Repeat exactly the lines of the entries below from the one with "tapeownBind (core : Nat) (val : DWord)" through the one with "(offset : BitVec 32)", both ends included, and nothing else.

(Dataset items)
----
/-- The operations and events of the machine, one constructor a row of the table. Those without a field stand at
the end; the agent that such an event concerns is named by `State.cur`. -/
inductive Instr where
  -- control flow, meeting and map (08)
  | bra (h : Head) (b : BodyJ)
  | brc (h : Head) (b : BodyJ)
  | call (h : Head) (b : BodyJ)
  | brx (h : Head) (b : BodyA)
  | callx (h : Head) (b : BodyA)
  | ret (h : Head) (b : BodyA)
  | exit (h : Head)
  | nop (h : Head)
  | yield (h : Head)
  | sleep (h : Head) (n : BitVec 20)
  | setmPush (h : Head) (tgt : BitVec 32)
  | popm (h : Head)
  /-- `clr` is MOD 1, the form GETM.clr -/
  | getm (h : Head) (vd : Opnd) (clr : Bool)
  | setmRestore (h : Head) (vs : Opnd)
  | trap (h : Head) (n : BitVec 20)
  | bkpt (h : Head) (n : BitVec 20)
  | map (h : Head) (b : BodyA)
  | unmap (h : Head) (b : BodyA)
  | aliasName (h : Head) (b : BodyA)
  | give (h : Head) (b : BodyA)
  | giveRowPark (core op : Nat)
  | take (h : Head) (b : BodyA)
  | swapn (h : Head) (b : BodyA)
  | mapq (h : Head) (b : BodyA)
  -- lane operations (09)
  | lxch (h : Head) (b : BodyA)
  | pagr (h : Head) (b : BodyA)
  | pmsk (h : Head) (b : BodyA)
  | leqm (h : Head) (b : BodyA)
  | lred (h : Head) (b : BodyA)
  | rfal (h : Head) (b : BodyA)
  -- integer (09)
  | iadd (h : Head) (b : BodyA)
  | isub (h : Head) (b : BodyA)
  | imul (h : Head) (b : BodyA)
  | imulh (h : Head) (b : BodyA)
  | imad (h : Head) (b : BodyA)
  | idiv (h : Head) (b : BodyA)
  | irem (h : Head) (b : BodyA)
  | imin (h : Head) (b : BodyA)
  | imax (h : Head) (b : BodyA)
  | iabs (h : Head) (b : BodyA)
  | ltab (h : Head) (b : BodyA)
  | shl (h : Head) (b : BodyA)
  | shr (h : Head) (b : BodyA)
  | sar (h : Head) (b : BodyA)
  | catsh (h : Head) (b : BodyA)
  | popc (h : Head) (b : BodyA)
  | clz (h : Head) (b : BodyA)
  | brev (h : Head) (b : BodyA)
  | bfe (h : Head) (b : BodyA)
  | bfi (h : Head) (b : BodyA)
  | bytep (h : Head) (b : BodyA)
  | iset (h : Head) (b : BodyA)
  | sel (h : Head) (b : BodyA)
  | mov (h : Head) (b : BodyA)
  | movi (h : Head) (b : BodyI)
  | rds (h : Head) (b : BodyA)
  -- floating point and conversion (10)
  | fadd (h : Head) (b : BodyA)
  | fmul (h : Head) (b : BodyA)
  | ffma (h : Head) (b : BodyA)
  | fmin (h : Head) (b : BodyA)
  | fmax (h : Head) (b : BodyA)
  | fset (h : Head) (b : BodyA)
  | dset (h : Head) (b : BodyA)
  | frnd (h : Head) (b : BodyA)
  | fclass (h : Head) (b : BodyA)
  | phadd (h : Head) (b : BodyA)
  | phmul (h : Head) (b : BodyA)
  | phfma (h : Head) (b : BodyA)
  | pbfma (h : Head) (b : BodyA)
  | dadd (h : Head) (b : BodyA)
  | dmul (h : Head) (b : BodyA)
  | dfma (h : Head) (b : BodyA)
  | frcp (h : Head) (b : BodyA)
  | frsq (h : Head) (b : BodyA)
  | fsqrt (h : Head) (b : BodyA)
  | fex2 (h : Head) (b : BodyA)
  | flg2 (h : Head) (b : BodyA)
  | fsin (h : Head) (b : BodyA)
  | fcos (h : Head) (b : BodyA)
  | ftanh (h : Head) (b : BodyA)
  | cvt (h : Head) (b : BodyA)
  | cvtw (h : Head) (b : BodyA)
  | cvts (h : Head) (b : BodyA)
  | cvtn (h : Head) (b : BodyA)
  | bscale (h : Head) (b : BodyA)
  | plsplit (h : Head) (b : BodyA)
  | pljoin (h : Head) (b : BodyA)
  -- memory, address registers and atomics (11)
  | ld (h : Head) (b : BodyM)
  | ldFill (h : Head) (b : BodyM)
  | st (h : Head) (b : BodyM)
  | stSpill (h : Head) (b : BodyM)
  | lds (h : Head) (b : BodyM)
  | sts (h : Head) (b : BodyM)
  | ldt (h : Head) (b : BodyM)
  | stt (h : Head) (b : BodyM)
  | ldc (h : Head) (b : BodyM)
  | prf (h : Head) (b : BodyM)
  | ainit (h : Head) (b : BodyA)
  | aset (h : Head) (b : BodyA)
  | aadv (h : Head) (b : BodyA)
  | aget (h : Head) (b : BodyA)
  | atom (h : Head) (b : BodyM)
  | atoms (h : Head) (b : BodyM)
  | red (h : Head) (b : BodyM)
  | cas (h : Head) (b : BodyM)
  | redv (h : Head) (b : BodyM)
  | fence (h : Head) (scope : BitVec 3)
  | fenceb (h : Head) (scope : BitVec 3)
  | fenceConditionsMet (core op : Nat)
  -- barriers, queues, handles, tasks and time (12)
  | bars (h : Head) (b : BodyA)
  | bara (h : Head) (b : BodyA)
  | barw (h : Head) (b : BodyA)
  | tbara (h : Head) (b : BodyA)
  | tbarw (h : Head) (b : BodyA)
  | tbarx (h : Head) (b : BodyA)
  | barrierArrivalRegister (core op : Nat)
  | barrierWaiterRelease (inst w : Nat)
  | acq (h : Head)
  | qbind (h : Head) (b : BodyA)
  | qsend (h : Head) (b : BodyA)
  | qrecv (h : Head) (b : BodyA)
  | qtry (h : Head) (b : BodyA)
  | qstat (h : Head) (b : BodyA)
  | queueEntryLand (core op : Nat)
  | poll (h : Head) (b : BodyA)
  | pollRetry (w : WRef)
  | hget (h : Head) (b : BodyA)
  | hfree (h : Head) (b : BodyA)
  | hwait (h : Head) (b : BodyA)
  | hset (h : Head) (b : BodyA)
  | wptr (h : Head) (b : BodyA)
  | wwait (h : Head) (b : BodyA)
  | cpy (h : Head) (kgrp : BitVec 3)
  | cpyt (h : Head) (kgrp : BitVec 3) (dlk : BitVec 5)
  | copyCompletionPost (inst chan : Nat)
  | wgsend (h : Head) (b : BodyA)
  | recordArriveBin (core op : Nat)
  | binTimerExpire (grid cluster node : Nat)
  | qsplit (h : Head) (b : BodyA)
  | qret (h : Head) (b : BodyA)
  | qborrow (h : Head) (b : BodyA)
  | waitq (h : Head) (b : BodyA)
  | accountUpdate (acct : Nat) (f : AcctField) (g : DWord)
  | waitqWake (w : WRef)
  | tapef (h : Head) (b : BodyA)
  | depinc (h : Head) (b : BodyA)
  | time (h : Head) (b : BodyA)
  | waitt (h : Head) (b : BodyA)
  | waittWake (w : WRef)
  | sleepWake (w : WRef)
  | launch (h : Head) (b : BodyA)
  -- matrix and bank engines (13)
  | mma (h : Head) (b : BodyMma)
  | mmac (h : Head) (b : BodyMma)
  | msign (h : Head) (conv : BitVec 3) (src : Opnd)
  | mzero (h : Head) (acc : BitVec 4)
  | accld (h : Head) (b : BodyAcc)
  | accst (h : Head) (b : BodyAcc)
  | accmv (h : Head) (b : BodyAccmv)
  | mepi (h : Head) (b : BodyMepi)
  | mrpq (h : Head) (kd : BitVec 6) (acc : BitVec 4)
  | matrixBlockComplete (core slot : Nat)
  | bmv (h : Head) (kgrp : BitVec 3)
  | bmva (h : Head) (kgrp : BitVec 3)
  | bred (h : Head) (kgrp : BitVec 3)
  | bstat (h : Head) (kd : BitVec 6)
  -- system (19)
  | rdsr (h : Head) (b : BodyS)
  | wrsr (h : Head) (b : BodyS)
  | eret (h : Head) (b : BodyS)
  | savewg (h : Head) (b : BodyS)
  | restwg (h : Head) (b : BodyS)
  | tlbi (h : Head) (b : BodyS)
  | flushs (h : Head) (b : BodyS)
  | halt (h : Head) (b : BodyS)
  -- clause boundaries and issue
  | clauseBoundary (w : WRef) (lane : Nat)
  | clauseWaitPass (w : WRef) (lane : Nat)
  | groupWaitPromote (w : WRef) (lane : Nat)
  | warpStarvationPromote (w : WRef)
  | resultWriteback (w : WRef) (id : Nat)
  | releaseBufferLeave (core quarter : Nat)
  | storePerformed (core op k : Nat)
  | loadComplete (core op : Nat)
  | atomicRequestApply (core op k : Nat)
  | redvElementApply (core op k : Nat)
  | sysregWrite (core : Nat) (sreg : BitVec 12) (val : DWord)
  | atvalWrite (core : Nat) (val : DWord)
  | tapeownBind (core : Nat) (val : DWord)
  | tapeownUnbind (core : Nat) (val : DWord)
  | lqtailWrite (q : Nat) (val : DWord)
  -- dispatcher and distributor (20)
  | launchEntryTake (q : Nat)
  | timedStartReached (grid : Nat)
  | workgroupAdmit (cluster : Nat)
  | teamAdmit (cluster : Nat)
  | nodeWorkgroupAdmit (grid cluster node : Nat)
  | headGridReserve (grid : Nat)
  | gridComplete (grid : Nat)
  -- gate unit (17)
  | gateTokenArrive (token : BitVec 16) (x : List Word)
  -- translation (21)
  | pageWalkComplete (core : Nat) (ctx : BitVec 12) (va : DWord)
  -- gang, time and links (22)
  | swqWrite (core : Nat) (addr : DWord)
  | faultNoticeReceive (outCtx inCtx : BitVec 12) (both : Bool)
  | handshakeReady (member : BitVec 8) (gen : BitVec 16)
  | handshakeCommit (member : BitVec 8) (gen : BitVec 16)
  | gangcfgWrite (val : DWord)
  | gfaultClear (ctx : BitVec 12)
  | gangPacketArrive (p : Packet)
  | fabricMessageDeliver (i : Nat)
  | refusalReturn (i : Nat)
  | dropNoticeReceive (sendId : Nat)
  | peerAccessArrive (i : Nat)
  | lossNoticeReceive (gang : BitVec 16) (lost : List LostWg)
  | ptpSyncMessage (offset : BitVec 32)
  | hostInboundAccess (r : HostReq)
  -- reliability, power and bring-up (23)
  | powerInterval (cluster : Nat) (p : PowerIn)
  | railDroop (core quarter : Nat) (g : BitVec 3)
  | thermalTrip (cluster : BitVec 5) (sensor : BitVec 2) (temp : BitVec 10)
  | strikeReport (core : Nat) (z : Zone)
  | timingNearMiss (core : Nat) (z : Zone)
  | patrolScrub (sector : Nat) (uncorrectable : Bool)
  | screenCopyAdmit (i : Nat)
  | keygen (index : BitVec 12) (owner : BitVec 12)
  | keyclr (index : BitVec 12)
  | triprd (reply : DWord)
  | boostreq (cluster : BitVec 5) (target : BitVec 7)
  | bringUp (b : BootIn)
  -- Beryl (13)
  | fqbindWrite (f : RvCsrOp) (rd src : BitVec 5) (port : BitVec 4)
  /-- `c` is the halfword of a compressed form, `none` for a 32-bit word -/
  | berylInstruction (i : Rv) (c : Option (BitVec 16))
  | fqSend (b : BodyX)
  | fqSendTry (b : BodyX)
  | fqRecv (b : BodyX)
  | fqRecvTry (b : BodyX)
  | fhGet (b : BodyX)
  | fhWait (b : BodyX)
  | fcpIssue (b : BodyX)
  | fcpIssueT (b : BodyX)
  | fwpRead (b : BodyX)
  | fwpReadWait (b : BodyX)
  | ftime (b : BodyX)
  | ftimeWait (b : BodyX)
  | fpollEq (b : BodyX)
  | fpollNe (b : BodyX)
  | fpollLt (b : BodyX)
  | fpollLe (b : BodyX)
  | fpollGt (b : BodyX)
  | fpollGe (b : BodyX)
  -- events of the core that `State.cur` names
  | acqGrant
  | copyBurst
  | matrixOpStart
  | supervisorWake
  | ectlResume
  | ectlAbandon
  | acqWaitReserve
  | machineError
  | coreRestart
  | trapRecordAged
  -- events of the workgroup that `State.cur` names
  | copyCommandTake
  | bankCommandTake
  | bankRowBlock
  | bankResultPost
  | workgroupAtRest
  | workgroupRetire
  | blockedTimeLimit
  | screenCopyEnd
  | fabricSendDepart
  -- events of the module
  | gateTapeEntryWrite
  | shootdownTimeout
  | switchPrestage
  | switchSaveStart
  | switchAdvance
  | switchReleased
  | gangStraggler
  | switchFaultTimeout
  | ppsEdge
  | syncLossTimeout
  | holdoverTimeout
  deriving DecidableEq, Repr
----
**Task response**
  | tapeownBind (core : Nat) (val : DWord)
  | tapeownUnbind (core : Nat) (val : DWord)
  | lqtailWrite (q : Nat) (val : DWord)
  -- dispatcher and distributor (20)
  | launchEntryTake (q : Nat)
  | timedStartReached (grid : Nat)
  | workgroupAdmit (cluster : Nat)
  | teamAdmit (cluster : Nat)
  | nodeWorkgroupAdmit (grid cluster node : Nat)
  | headGridReserve (grid : Nat)
  | gridComplete (grid : Nat)
  -- gate unit (17)
  | gateTokenArrive (token : BitVec 16) (x : List Word)
  -- translation (21)
  | pageWalkComplete (core : Nat) (ctx : BitVec 12) (va : DWord)
  -- gang, time and links (22)
  | swqWrite (core : Nat) (addr : DWord)
  | faultNoticeReceive (outCtx inCtx : BitVec 12) (both : Bool)
  | handshakeReady (member : BitVec 8) (gen : BitVec 16)
  | handshakeCommit (member : BitVec 8) (gen : BitVec 16)
  | gangcfgWrite (val : DWord)
  | gfaultClear (ctx : BitVec 12)
  | gangPacketArrive (p : Packet)
  | fabricMessageDeliver (i : Nat)
  | refusalReturn (i : Nat)
  | dropNoticeReceive (sendId : Nat)
  | peerAccessArrive (i : Nat)
  | lossNoticeReceive (gang : BitVec 16) (lost : List LostWg)
  | ptpSyncMessage (offset : BitVec 32)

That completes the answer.